▼

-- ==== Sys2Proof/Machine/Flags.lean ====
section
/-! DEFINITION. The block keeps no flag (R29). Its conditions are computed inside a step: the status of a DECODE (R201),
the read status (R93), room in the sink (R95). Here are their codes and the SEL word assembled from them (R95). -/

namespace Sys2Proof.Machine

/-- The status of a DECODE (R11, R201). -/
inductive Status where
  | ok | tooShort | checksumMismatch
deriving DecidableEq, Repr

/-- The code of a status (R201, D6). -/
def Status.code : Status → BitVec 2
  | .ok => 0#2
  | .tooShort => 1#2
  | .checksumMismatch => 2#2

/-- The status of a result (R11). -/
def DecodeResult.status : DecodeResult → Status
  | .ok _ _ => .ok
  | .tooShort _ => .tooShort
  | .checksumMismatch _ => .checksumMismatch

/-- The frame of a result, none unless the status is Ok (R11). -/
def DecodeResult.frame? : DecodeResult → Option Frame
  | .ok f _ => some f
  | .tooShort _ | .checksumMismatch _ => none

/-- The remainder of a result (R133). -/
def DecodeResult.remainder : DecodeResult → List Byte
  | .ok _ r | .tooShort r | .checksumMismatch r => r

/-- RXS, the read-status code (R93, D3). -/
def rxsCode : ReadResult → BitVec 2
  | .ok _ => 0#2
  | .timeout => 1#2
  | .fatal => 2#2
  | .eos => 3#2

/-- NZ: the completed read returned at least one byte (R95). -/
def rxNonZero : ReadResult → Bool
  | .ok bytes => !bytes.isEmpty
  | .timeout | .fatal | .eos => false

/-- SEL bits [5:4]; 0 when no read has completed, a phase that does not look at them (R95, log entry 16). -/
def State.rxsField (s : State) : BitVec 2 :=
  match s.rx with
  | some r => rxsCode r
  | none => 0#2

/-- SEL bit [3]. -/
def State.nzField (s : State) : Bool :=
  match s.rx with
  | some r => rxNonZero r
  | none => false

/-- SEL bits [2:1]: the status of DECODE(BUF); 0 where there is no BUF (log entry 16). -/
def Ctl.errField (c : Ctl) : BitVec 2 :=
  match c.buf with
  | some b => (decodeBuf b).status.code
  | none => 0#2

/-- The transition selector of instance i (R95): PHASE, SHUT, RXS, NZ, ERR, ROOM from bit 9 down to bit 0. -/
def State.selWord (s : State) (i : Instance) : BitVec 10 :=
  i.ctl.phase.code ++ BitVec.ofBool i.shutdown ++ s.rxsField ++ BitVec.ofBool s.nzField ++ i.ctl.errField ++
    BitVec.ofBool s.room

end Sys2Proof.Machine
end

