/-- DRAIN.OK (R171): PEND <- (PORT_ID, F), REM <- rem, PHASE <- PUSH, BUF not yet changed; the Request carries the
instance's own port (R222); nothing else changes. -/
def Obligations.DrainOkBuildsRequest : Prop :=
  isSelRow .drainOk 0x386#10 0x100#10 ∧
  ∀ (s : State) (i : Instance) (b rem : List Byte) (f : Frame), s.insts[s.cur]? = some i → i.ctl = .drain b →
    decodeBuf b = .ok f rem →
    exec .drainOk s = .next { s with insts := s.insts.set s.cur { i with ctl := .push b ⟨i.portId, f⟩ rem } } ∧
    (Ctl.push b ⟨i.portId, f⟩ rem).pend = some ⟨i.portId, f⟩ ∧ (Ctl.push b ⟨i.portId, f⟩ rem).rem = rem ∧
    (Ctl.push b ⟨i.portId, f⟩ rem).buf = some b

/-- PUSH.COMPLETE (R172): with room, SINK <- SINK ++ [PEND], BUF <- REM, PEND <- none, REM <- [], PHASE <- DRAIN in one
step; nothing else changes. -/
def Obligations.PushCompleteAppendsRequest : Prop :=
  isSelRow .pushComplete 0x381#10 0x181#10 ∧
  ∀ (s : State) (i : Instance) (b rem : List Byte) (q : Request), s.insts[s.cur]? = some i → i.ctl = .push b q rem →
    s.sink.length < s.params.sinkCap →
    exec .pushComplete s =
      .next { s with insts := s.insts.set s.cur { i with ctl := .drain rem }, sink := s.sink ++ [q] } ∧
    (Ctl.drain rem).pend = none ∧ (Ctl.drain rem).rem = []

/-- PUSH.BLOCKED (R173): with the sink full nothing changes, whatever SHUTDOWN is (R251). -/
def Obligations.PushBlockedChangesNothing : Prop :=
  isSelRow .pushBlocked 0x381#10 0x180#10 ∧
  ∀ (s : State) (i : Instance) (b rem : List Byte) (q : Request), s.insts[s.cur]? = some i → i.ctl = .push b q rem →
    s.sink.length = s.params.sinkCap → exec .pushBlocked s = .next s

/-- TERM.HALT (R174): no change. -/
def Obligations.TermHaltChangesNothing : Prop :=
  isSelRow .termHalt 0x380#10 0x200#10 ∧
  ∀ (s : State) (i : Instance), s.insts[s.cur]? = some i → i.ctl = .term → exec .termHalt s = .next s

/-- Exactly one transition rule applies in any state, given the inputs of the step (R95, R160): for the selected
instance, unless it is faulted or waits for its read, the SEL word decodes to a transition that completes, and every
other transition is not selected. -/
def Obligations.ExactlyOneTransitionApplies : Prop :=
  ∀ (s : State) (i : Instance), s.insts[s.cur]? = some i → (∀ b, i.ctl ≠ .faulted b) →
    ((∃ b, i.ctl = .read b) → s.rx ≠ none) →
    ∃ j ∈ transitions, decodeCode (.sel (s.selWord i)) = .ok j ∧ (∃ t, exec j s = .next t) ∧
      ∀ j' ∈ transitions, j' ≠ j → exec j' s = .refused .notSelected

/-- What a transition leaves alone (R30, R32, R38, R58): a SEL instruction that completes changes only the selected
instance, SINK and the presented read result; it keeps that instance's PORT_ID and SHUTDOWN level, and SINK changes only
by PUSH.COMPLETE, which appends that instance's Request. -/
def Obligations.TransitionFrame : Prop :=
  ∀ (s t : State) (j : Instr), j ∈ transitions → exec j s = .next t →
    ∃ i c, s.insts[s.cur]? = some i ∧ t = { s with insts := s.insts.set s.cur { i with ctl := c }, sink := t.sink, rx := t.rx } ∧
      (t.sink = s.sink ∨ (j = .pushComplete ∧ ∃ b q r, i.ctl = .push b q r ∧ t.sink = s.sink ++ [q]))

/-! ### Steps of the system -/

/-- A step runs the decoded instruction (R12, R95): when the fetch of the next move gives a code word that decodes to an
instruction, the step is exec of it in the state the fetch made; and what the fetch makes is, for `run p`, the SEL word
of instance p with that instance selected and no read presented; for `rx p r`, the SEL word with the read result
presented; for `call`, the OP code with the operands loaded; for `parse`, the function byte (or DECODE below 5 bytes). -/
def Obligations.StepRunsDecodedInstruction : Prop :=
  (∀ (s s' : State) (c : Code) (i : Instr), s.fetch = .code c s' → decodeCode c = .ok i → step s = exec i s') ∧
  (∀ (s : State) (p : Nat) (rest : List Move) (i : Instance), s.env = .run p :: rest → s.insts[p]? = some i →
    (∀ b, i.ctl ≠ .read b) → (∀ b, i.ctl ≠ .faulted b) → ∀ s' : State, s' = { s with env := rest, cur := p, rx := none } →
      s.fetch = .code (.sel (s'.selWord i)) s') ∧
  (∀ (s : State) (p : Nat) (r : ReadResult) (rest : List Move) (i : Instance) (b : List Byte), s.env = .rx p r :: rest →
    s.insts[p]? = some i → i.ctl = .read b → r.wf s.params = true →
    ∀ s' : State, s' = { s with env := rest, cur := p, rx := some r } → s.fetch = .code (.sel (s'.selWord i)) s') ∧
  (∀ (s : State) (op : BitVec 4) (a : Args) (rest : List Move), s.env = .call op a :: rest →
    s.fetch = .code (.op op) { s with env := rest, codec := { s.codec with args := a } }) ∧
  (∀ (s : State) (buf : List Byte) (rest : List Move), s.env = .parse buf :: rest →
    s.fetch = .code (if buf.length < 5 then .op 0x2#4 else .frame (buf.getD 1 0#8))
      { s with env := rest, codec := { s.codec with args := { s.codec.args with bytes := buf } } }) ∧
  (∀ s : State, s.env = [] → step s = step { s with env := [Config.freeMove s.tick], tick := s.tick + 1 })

▲
▼

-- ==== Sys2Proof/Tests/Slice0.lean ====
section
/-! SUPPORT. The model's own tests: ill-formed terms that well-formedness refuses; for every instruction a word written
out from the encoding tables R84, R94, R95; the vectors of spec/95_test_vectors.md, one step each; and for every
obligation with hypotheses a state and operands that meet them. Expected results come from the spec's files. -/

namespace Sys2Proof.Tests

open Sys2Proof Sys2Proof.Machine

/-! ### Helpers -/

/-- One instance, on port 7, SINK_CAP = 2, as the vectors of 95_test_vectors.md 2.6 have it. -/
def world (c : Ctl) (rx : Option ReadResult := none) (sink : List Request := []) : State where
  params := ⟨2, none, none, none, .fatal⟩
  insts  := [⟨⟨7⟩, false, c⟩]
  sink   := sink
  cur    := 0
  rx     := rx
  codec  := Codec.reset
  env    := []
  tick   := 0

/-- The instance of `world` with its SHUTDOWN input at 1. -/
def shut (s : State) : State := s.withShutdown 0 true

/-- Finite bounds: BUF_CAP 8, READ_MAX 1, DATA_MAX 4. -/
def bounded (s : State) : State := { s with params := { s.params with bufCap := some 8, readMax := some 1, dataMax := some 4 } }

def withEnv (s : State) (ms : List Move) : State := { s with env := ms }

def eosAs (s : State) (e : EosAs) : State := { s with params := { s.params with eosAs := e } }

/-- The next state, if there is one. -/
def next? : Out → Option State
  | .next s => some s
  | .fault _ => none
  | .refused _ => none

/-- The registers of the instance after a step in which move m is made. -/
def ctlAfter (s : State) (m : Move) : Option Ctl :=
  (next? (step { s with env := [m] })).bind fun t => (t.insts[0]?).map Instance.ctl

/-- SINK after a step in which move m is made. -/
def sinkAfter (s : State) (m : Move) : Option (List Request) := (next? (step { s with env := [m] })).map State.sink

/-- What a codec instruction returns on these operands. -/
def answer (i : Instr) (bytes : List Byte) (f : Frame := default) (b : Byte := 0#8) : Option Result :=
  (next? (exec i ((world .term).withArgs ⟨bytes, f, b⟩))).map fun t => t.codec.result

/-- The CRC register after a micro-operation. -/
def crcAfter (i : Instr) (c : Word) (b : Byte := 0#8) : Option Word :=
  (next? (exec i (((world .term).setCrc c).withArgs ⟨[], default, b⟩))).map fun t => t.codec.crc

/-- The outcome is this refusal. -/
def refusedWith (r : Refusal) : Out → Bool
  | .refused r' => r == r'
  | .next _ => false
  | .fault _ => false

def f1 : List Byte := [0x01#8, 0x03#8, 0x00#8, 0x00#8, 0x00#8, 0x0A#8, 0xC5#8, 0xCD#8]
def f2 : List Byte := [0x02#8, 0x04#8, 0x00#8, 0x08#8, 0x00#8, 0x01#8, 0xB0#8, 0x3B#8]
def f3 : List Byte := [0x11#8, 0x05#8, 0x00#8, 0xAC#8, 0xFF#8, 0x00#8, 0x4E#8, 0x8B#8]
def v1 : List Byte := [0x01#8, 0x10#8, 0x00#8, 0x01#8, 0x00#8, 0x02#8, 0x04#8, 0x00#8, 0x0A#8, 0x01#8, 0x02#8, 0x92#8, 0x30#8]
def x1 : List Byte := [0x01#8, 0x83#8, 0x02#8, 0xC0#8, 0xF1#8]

▲
▼

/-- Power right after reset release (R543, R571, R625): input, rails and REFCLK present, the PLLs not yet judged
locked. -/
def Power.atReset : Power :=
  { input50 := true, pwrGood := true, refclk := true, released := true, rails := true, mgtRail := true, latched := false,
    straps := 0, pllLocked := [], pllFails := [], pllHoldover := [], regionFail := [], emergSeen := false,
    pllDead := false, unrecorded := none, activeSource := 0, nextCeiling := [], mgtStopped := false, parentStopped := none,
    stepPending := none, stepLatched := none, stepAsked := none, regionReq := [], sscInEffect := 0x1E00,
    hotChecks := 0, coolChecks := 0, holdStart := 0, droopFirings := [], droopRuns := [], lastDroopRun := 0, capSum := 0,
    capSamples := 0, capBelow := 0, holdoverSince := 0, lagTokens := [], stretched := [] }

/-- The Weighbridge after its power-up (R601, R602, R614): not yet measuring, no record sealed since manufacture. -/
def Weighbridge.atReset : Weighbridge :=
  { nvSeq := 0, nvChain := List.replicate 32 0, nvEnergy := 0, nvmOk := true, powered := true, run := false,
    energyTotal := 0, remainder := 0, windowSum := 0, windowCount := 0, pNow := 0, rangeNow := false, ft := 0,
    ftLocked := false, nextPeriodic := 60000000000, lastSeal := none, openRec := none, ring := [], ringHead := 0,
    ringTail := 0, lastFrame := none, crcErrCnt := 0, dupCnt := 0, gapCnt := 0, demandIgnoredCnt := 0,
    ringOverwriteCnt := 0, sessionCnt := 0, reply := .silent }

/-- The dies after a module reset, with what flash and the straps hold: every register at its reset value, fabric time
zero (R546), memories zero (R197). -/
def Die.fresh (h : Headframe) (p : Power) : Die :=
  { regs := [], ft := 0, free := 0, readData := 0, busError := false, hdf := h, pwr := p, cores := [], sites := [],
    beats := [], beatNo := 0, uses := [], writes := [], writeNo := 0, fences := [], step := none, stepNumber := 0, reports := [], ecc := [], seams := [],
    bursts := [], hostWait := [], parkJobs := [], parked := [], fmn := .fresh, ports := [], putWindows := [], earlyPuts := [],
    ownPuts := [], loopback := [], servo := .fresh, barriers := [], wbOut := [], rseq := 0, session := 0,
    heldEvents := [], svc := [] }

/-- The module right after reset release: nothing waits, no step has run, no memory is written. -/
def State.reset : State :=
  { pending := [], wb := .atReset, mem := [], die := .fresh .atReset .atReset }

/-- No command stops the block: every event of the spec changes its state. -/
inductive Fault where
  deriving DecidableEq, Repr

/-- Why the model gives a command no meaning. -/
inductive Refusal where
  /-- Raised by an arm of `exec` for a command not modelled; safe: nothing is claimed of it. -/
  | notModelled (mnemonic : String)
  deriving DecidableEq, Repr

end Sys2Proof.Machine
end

▲

Begin at the line above that has "since manufacture. -/" and stop after the line that has "inductive Refusal where", copying each line exactly and adding nothing else.

→ RESPONSE BELOW:
/-- The Weighbridge after its power-up (R601, R602, R614): not yet measuring, no record sealed since manufacture. -/
def Weighbridge.atReset : Weighbridge :=
  { nvSeq := 0, nvChain := List.replicate 32 0, nvEnergy := 0, nvmOk := true, powered := true, run := false,
    energyTotal := 0, remainder := 0, windowSum := 0, windowCount := 0, pNow := 0, rangeNow := false, ft := 0,
    ftLocked := false, nextPeriodic := 60000000000, lastSeal := none, openRec := none, ring := [], ringHead := 0,
    ringTail := 0, lastFrame := none, crcErrCnt := 0, dupCnt := 0, gapCnt := 0, demandIgnoredCnt := 0,
    ringOverwriteCnt := 0, sessionCnt := 0, reply := .silent }

/-- The dies after a module reset, with what flash and the straps hold: every register at its reset value, fabric time
zero (R546), memories zero (R197). -/
def Die.fresh (h : Headframe) (p : Power) : Die :=
  { regs := [], ft := 0, free := 0, readData := 0, busError := false, hdf := h, pwr := p, cores := [], sites := [],
    beats := [], beatNo := 0, uses := [], writes := [], writeNo := 0, fences := [], step := none, stepNumber := 0, reports := [], ecc := [], seams := [],
    bursts := [], hostWait := [], parkJobs := [], parked := [], fmn := .fresh, ports := [], putWindows := [], earlyPuts := [],
    ownPuts := [], loopback := [], servo := .fresh, barriers := [], wbOut := [], rseq := 0, session := 0,
    heldEvents := [], svc := [] }

/-- The module right after reset release: nothing waits, no step has run, no memory is written. -/
def State.reset : State :=
  { pending := [], wb := .atReset, mem := [], die := .fresh .atReset .atReset }

/-- No command stops the block: every event of the spec changes its state. -/
inductive Fault where
  deriving DecidableEq, Repr

/-- Why the model gives a command no meaning. -/
inductive Refusal where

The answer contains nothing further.